Question #2e00d

1 Answer
Nov 3, 2017

5 L

Explanation:

Let's call the number of liters we'll need of the 10% solution n. Adding 10 L of the 4% solution, we end up with n+10 L of the desired 6% solution. Using those expressions, let's take a look at our problem statement in English, and then translate that into a mathematical statement.

Here's our statement in English:

"Mixing n L of 10% solution and 10 L of 4% solution yields n+10 L of 6% solution."

To turn that into math:

  • We can rewrite "Mixing n L of 10% solution and 10 L of 4% solution" as an expression adding n*0.1 (n L of 10% solution) and 10*0.04 (10 L of 4% solution), obtaining the expression n*0.1+10*0.04
  • This expression will "yield", or be equal to, (n+10)*0.06 (n+10 L of 6% solution).

Putting that all together, we get the equation n*0.1+10*0.04=(n+10)*0.06, which we can then solve for n. Let's do that.

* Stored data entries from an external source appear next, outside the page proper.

/-- The machine's state. -/
structure State where
  now : Nat := 0
  sched : SchedSt := {}
  mem : List Host.Cell := []
  memx : MemSt := {}
  sr : Tab W64 := []
  keys : Tab (Option V512) := []
  tlb : Tab (List TEnt) := []
  clusters : Tab Cluster := []
  nodes : Tab Node := []
  /-- Packets at their source ports, and messages that have crossed the network and wait to take effect. -/
  ports : Tab (List Parcel) := []
  inbox : List Parcel := []
  routers : Tab Router := []
  links : Tab Link := []
  /-- By copy × 2048 + number of a register that software wrote: the cycle of the last write, and its writer's place among the
  writers of one cycle, or one past them all once it was read after the write (R431). -/
  srSeen : Tab (Nat × Nat) := []
  /-- Headgates by die × 64 + partition; per die the budget of its last refill and the number of the next window. -/
  gates : Tab Headgate := []
  gateB : Tab Nat := []
  gateWin : Tab Nat := []
  /-- RATE and DEPTH that the power controller has set and the next leak applies, and that leak's window (R333). -/
  sluice : Tab (Nat × Nat) := []
  sluiceWin : Tab Nat := []
  /-- How far each of the 32 islands stands below its nominal setting (R17 to R19; assumption 56). -/
  islands : Tab Nat := []
  kernels : Tab Kernel := []
  queues : Tab LQueue := []
  recs : Tab Rec := []
  /-- What came from outside and was not yet acted on. -/
  inputs : List Input := []
  nv : List NvCmd := []
  kvl : Tab KvLoad := []
  dir : Directory := {}
  faultSeq : Tab Nat := []
  /-- TINVs, TSYNCs and KEYSETs in progress, and the number of the next TINV. -/
  tinvs : List Tinv := []
  /-- Translations held for other chips' checked writes (R85). -/
  farHolds : List FarHold := []
  tinvNext : Nat := 0
  tsyncs : List Tsync := []
  ksets : List Kset := []
  /-- The thermal trip is latched (R425). -/
  tripped : Bool := false
  /-- A warm reset runs: its boot is not done (R419, R422). -/
  warm : Bool := false
  /-- The last report signed, with its signature (R423). -/
  signed : List Byte := []
  /-- What the host's last BAR2 read returned: none for Completer Abort (R416). -/
  bar2 : Option (List Byte) := none
  /-- The cycle of each die's next admission interval (R300), and the head for which its Weir admits nothing else (R302): its
  queue, and its kernel or its record's number. -/
  weirNext : Tab Nat := []
  weirHold : Tab (Nat × Option Nat × Nat) := []
  /-- The number of the next kernel. -/
  kernNext : Nat := 0
  /-- Records at the management core, in order of arrival (R421): the first 256 are its queue. -/
  monQ : List Nat := []
  /-- The chip-group tables as last loaded (R48): partition, entry, chips ascending. -/
  cgrp : Tab (Tab (List Nat)) := []
  /-- Episodes of chip-group collectives issued by this chip (R179), by partition × 256 + group. -/
  collChip : Tab Nat := []
  /-- Episodes of collectives one of whose members failed: kernel, group, episode. -/
  collBad : List (Nat × Nat × Nat) := []
  /-- The number of the next command of the storage unit (R140). -/
  storNext : Nat := 0
deriving DecidableEq, Repr

/-- Why the model stops where the machine would go on or nothing is known. -/
inductive Fault where
  /-- Raised by `step`: the agenda names an element whose context word decodes to no instruction. No run reaches it,
  because mapping refuses such a word (R56). Safe. -/
  | badContextWord
deriving DecidableEq, Repr

/-- Why the model gives a step no meaning. -/
inductive Refusal where
  /-- Raised by `exec`: the instruction has no meaning in this model yet. Safe. -/
  | notModelled (mnemonic : String)
deriving DecidableEq, Repr

/-- The machine right after reset: nothing is listed, so every register holds its reset value (`srReset`), memory its
reset contents, every node is unassigned and every queue empty. -/
def State.reset : State := {}

end Sys2Proof.Machine
end

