-- ==== Sys2Proof/Machine/Mem.lean ====
section
/-!
DEFINITION. The memory interface: how M-format instructions fire (R106), the wave chain (R87 to R90), when an access may
be performed (R91, R94, R95, R127), how it is performed at its place of atomicity (R81, R97 to R103), and the memory
instructions LD to LDRGN.
-/

namespace Sys2Proof.Machine

/-! ### What an access is -/

def Acc.writes (a : Acc) : Bool := opStore a.op || opRmw a.op
/-- Performed, or passed on without an access. -/
def Acc.done (a : Acc) : Bool := a.st = .performed
/-- Performed, or holding its reservation. -/
def Acc.settled (a : Acc) : Bool := a.st = .performed || a.st = .reserved || a.st = .ending

/-- The effect instructions of the M format (R39, R126). -/
def opEffect (o : Op) : Bool := opStore o || opRmw o || o = .rel || o = .seminc || o = .tgive

/-- The permission of R83 that an access needs. -/
def opNeed (o : Op) : Nat := if opLoad o then permR else if opStore o then permW else permR ||| permW

/-- What a port takes. -/
inductive PortUse where
  | no | sc | vec | any
deriving DecidableEq, Repr

/-- Ports R and Q of an instruction (R98, R126); a start token is not a data port. -/
def opPorts (o : Op) : PortUse × PortUse :=
  match o with
  | .st | .aadd | .amin | .amax | .aand | .aor | .axor | .axchg | .afadd | .acq | .seminc | .semwait => (.sc, .no)
  | .acas => (.sc, .sc)
  | .stv | .gath | .bred => (.vec, .no)
  | .scat | .bupd => (.vec, .vec)
  | _ => (.no, .no)

/-- An operand has the width its port takes (R86). -/
def portOk (u : PortUse) (o : Option Opnd) : Bool :=
  match u, o with
  | .no, _ | .any, _ => true
  | .sc, some x => !x.val.isVec
  | .vec, some x => x.val.isVec
  | _, none => true

/-- A null arrived on a data port that the instruction uses (R44). -/
def nullIn (o : Op) (l r q : Option Opnd) : Bool :=
  isNull l || ((opPorts o).1 != .no && isNull r) || ((opPorts o).2 != .no && isNull q)

/-- A data port has a token of the wrong width; FENCE, SBWAIT and MNOP take any L (R105, R126). -/
def widthBad (o : Op) (l r q : Option Opnd) : Bool :=
  let any := o = .mnop || o = .fence || o = .sbwait
  !(any || portOk .sc l) || !portOk (opPorts o).1 r || !portOk (opPorts o).2 q

/-- Payload byte and address of each part of an access (R98 to R100): skipped lanes have none. -/
def accAddrs (a : Acc) : List (Nat × Nat) :=
  let base := (a.l.map (·.val.nat)).getD 0
  if a.op = .gath || a.op = .scat then
    let w := szBytes a.w.sz.toNat
    (List.range (64 / w)).filterMap fun i =>
      let off := ((a.r.map (·.val.lane (8 * w) i)).getD 0)
      if off = 2 ^ (8 * w) - 1 then none else some (i * w, base + off)
  else [(0, base)]

/-- All parts located; the first failure ends it (R86, R100). -/
def locAll (s : State) (p : Party) (asp : Asp) (size need : Nat) : List (Nat × Nat) → LocRes
  | [] => .piece []
  | (b, addr) :: r =>
    match locate s p asp addr size b need with
    | .piece ps =>
      match locAll s p asp size need r with
      | .piece qs => .piece (ps ++ qs)
      | o => o
    | o => o

/-- Where an access of a node leads now. -/
def State.accLoc (s : State) (nk : Nat) (a : Acc) : LocRes :=
  locAll s (s.party nk) a.w.asp (szBytes a.w.sz.toNat) (opNeed a.op) (accAddrs a)

/-- The caches an access went through are filled (R347). -/
def State.accTouch (s : State) (nk : Nat) (a : Acc) : State :=
  (accAddrs a).foldl (fun s t => s.touch (s.party nk) a.w.asp t.2) s

/-- The pieces an access is known to cover: as translated, or as it would be translated now. -/
def State.accPieces (s : State) (nk : Nat) (a : Acc) : List Piece :=
  if !a.loc.isEmpty then a.loc
  else if !opAccess a.op then []
  else match s.accLoc nk a with | .piece ps => ps | _ => []

/-- Two lists of pieces share a byte. -/
def overlap (ps qs : List Piece) : Bool :=
  ps.any fun p => qs.any fun q => p.key < q.key + q.size && q.key < p.key + p.size

/-- The data of an access as one number in payload byte order. -/
def Acc.payload (a : Acc) : Nat := (((if a.op = .scat then a.q else a.r).map (·.val.nat)).getD 0)

/-! ### The wave chain (R87 to R90) -/

/-- The chain from access `a` on (R88). -/
def chainFrom (l : List Acc) : Nat → Acc → List Acc
  | 0, _ => []
  | k + 1, a =>
    a :: (if a.next = 0 then []
      else match l.find? fun b => b.id != a.id && (b.prev = a.seq || a.next = b.seq) with
        | none => []
        | some b => chainFrom l k b)

/-- The linked chain of the accesses of one invocation (R88). -/
def chain (l : List Acc) : List Acc :=
  match l.find? fun a => a.prev = 0 with
  | none => []
  | some a => chainFrom l l.length a

/-- The chain has reached its end. -/
def chainEnded (l : List Acc) : Bool := ((chain l).getLast?.map fun a => decide (a.next = 0)).getD false

/-- The accesses of an invocation, by its age. -/
def Node.accsOf (n : Node) (age : Nat) : List Acc := n.mif.filter fun a => a.age = age

/-- The chain of an invocation is linked (R39): every access reported lies on one chain with an end, or none reported. -/
def Node.chainLinked (n : Node) (age : Nat) : Bool :=
  let l := n.accsOf age
  l.isEmpty || (chainEnded l && (chain l).length = l.length)

/-- The ages of a chain's invocations older than one, oldest first. -/
def Node.olderAges (n : Node) (age : Nat) : List Nat :=
  ((n.mif.filter fun a => decide (a.age < age)).map (·.age)).foldl (fun l g => setIns g l) []

/-- The accesses before `a` in the node's chain, in chain order; none while some earlier place is not linked. -/
def Node.before (n : Node) (a : Acc) : Option (List Acc) :=
  let own := chain (n.accsOf a.age)
  if own.any fun b => b.id = a.id then
    let pre := own.takeWhile fun b => b.id != a.id
    if n.callable then some pre
    else if n.invs.all fun v => a.age ≤ v.age || chainEnded (n.accsOf v.age)
        || ((n.accsOf v.age).isEmpty && !((n.hdr.map (·.waves)).getD true)) then
      some ((n.olderAges a.age).flatMap (fun g => chain (n.accsOf g)) ++ pre)
    else none
  else none

/-! ### Done tokens and scoreboard gates (R94, R95) -/

/-- Some other M instruction of the mapped block names this element as its done target (R94). -/
def State.gatedBy (s : State) (c p ix : Nat) : Bool :=
  (s.cl c).ctx.any fun e =>
    let j := e.1 % 128
    e.1 / 128 = p && 64 ≤ j && j < 96 && j != ix && bits e.2.word.toNat 25 7 = ix && bits e.2.word.toNat 56 8 != 0xc2

/-- Sends the done token of an access (R94). -/
def State.sendDone (s : State) (nk : Nat) (a : Acc) : State :=
  if a.w.dt.toNat = a.ix then s
  else
    { s with inbox := s.inbox ++
        [{ src := nk / 8, dst := nk / 8, cls := 3, part := (s.nd nk).part
           body := .done nk a.ws (a.n % 65536) a.gn a.w.dt.toNat }] }

/-- No command of the invocation or an older one is pending on a scoreboard token (R143); for a callable node, of the
invocation itself (R310). -/
def Node.sbClear (n : Node) (k age : Nat) : Bool :=
  !n.sb.any fun e => e.1 = k && (e.2.1 = age || (!n.callable && e.2.1 < age))

/-- The gates of R94 and R95 are open. -/
def Node.gatesOpen (n : Node) (a : Acc) : Bool :=
  !a.gated && (match a.w.sbw with | none => true | some k => n.sbClear k.toNat a.age)

/-! ### Sync objects (R108, R109) -/

/-- A sync object as read: its words. -/
def objWord (s : State) (off k : Nat) : Nat := memRead s (csmKey off + 8 * k) 8

/-- A valid region is malformed (R109). -/
def regionBad (w : Nat) : Bool :=
  let rsp := bits w 61 3
  let lg := bits w 55 6
  5 ≤ rsp || bits w 52 3 != 0 || (if rsp = 4 then lg != 0 else decide (lg < 12 ∨ 40 < lg))

/-- The regions of an object that are valid: words 2 to 5. -/
def objRegions (s : State) (off : Nat) : List Nat :=
  (List.range 4).filterMap fun k => if bits (objWord s off 1) (4 + k) 1 = 1 then some (objWord s off (2 + k)) else none

/-- A region's reserved bits, whether it is valid or not; of a region that is not valid only bits 54:52. -/
def objReserved (s : State) (off : Nat) : Bool :=
  let w1 := objWord s off 1
  bits w1 8 56 != 0 || bits w1 3 1 != 0 || objWord s off 6 != 0 || objWord s off 7 != 0
    || (List.range 4).any (fun k => bits (objWord s off (2 + k)) 52 3 != 0)

/-- The checks of R109 for a node in cluster `c`. -/
def objCheck (s : State) (c off : Nat) : Option Cause :=
  let osc := bits (objWord s off 1) 0 3
  if osc < 2 || 4 < osc || objReserved s off || (objRegions s off).any regionBad then some .badSyncObject
  else if osc = 2 && c / 96 != bits off 16 1 then some .syncScope
  else none

/-- The address of an access lies in a region (R109): same space, every byte inside. -/
def inRegion (reg : Nat) (a : Acc) : Bool :=
  let rsp := bits reg 61 3
  a.w.asp.code = rsp && (accAddrs a).any fun t =>
    if rsp = 4 then decide (bits t.2 48 16 = bits reg 0 16)
    else decide (bits reg 0 52 ≤ t.2 ∧ t.2 + szBytes a.w.sz.toNat ≤ bits reg 0 52 + 2 ^ bits reg 55 6)

/-! ### When an access may be performed -/

/-- The tile of a TGIVE or TTAKE (R126). -/
def Acc.tile (a : Acc) : Nat := ((a.l.map (·.val.nat)).getD 0) / 4096

/-- The access touches tile `t` of cluster `c`, by its addresses: whoever owns the tile. -/
def Acc.onTile (a : Acc) (c t : Nat) : Bool :=
  opAccess a.op && (accAddrs a).any fun x =>
    match a.w.asp with
    | .sp => x.2 / 4096 = t
    | .xp => x.2 / 2 ^ 21 = c && x.2 % 2 ^ 21 / 4096 = t
    | _ => false

/-- A TGIVE earlier in the chain has given away a tile that the access touches (R134). -/
def givenTile (nk : Nat) (bs : List Acc) (a : Acc) : Bool :=
  bs.any fun b => b.op = .tgive && !b.off && !b.done && a.onTile (nk / 8) b.tile

/-- An unfinished ACQ, SEMWAIT, SBWAIT or TTAKE earlier in the chain holds the access back (R127). An ACQ binds the regions
that it reads at its object's bank (R110); until it has read them it holds every access. -/
def heldBy (nk : Nat) (b a : Acc) : Bool :=
  !b.done && !b.off && opAccess a.op &&
    match b.op with
    | .semwait | .sbwait => true
    | .acq => (match b.bound with | none => true | some rs => rs.any fun r => inRegion r a)
    | .ttake => a.onTile (nk / 8) b.tile
    | _ => false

First, we can simplify 10*0.04 on the left side to get 0.4, and we can distribute on the right:

n*0.1+0.4=n*0.06+10*0.06

Let's multiply 10*0.06 on the right side and rearrange n*0.1 and n*0.06 to make the notation a little more familiar:

0.1n+0.4=0.06n+0.6

Subtract 0.4 from both sides:

0.1n=0.06n+0.2

Subtract 0.06n from both sides:

0.04n=0.2

And divide both sides by 0.04:

n=5

So, we'll need 5 L of 10% solution to give us our desired 6% concentration.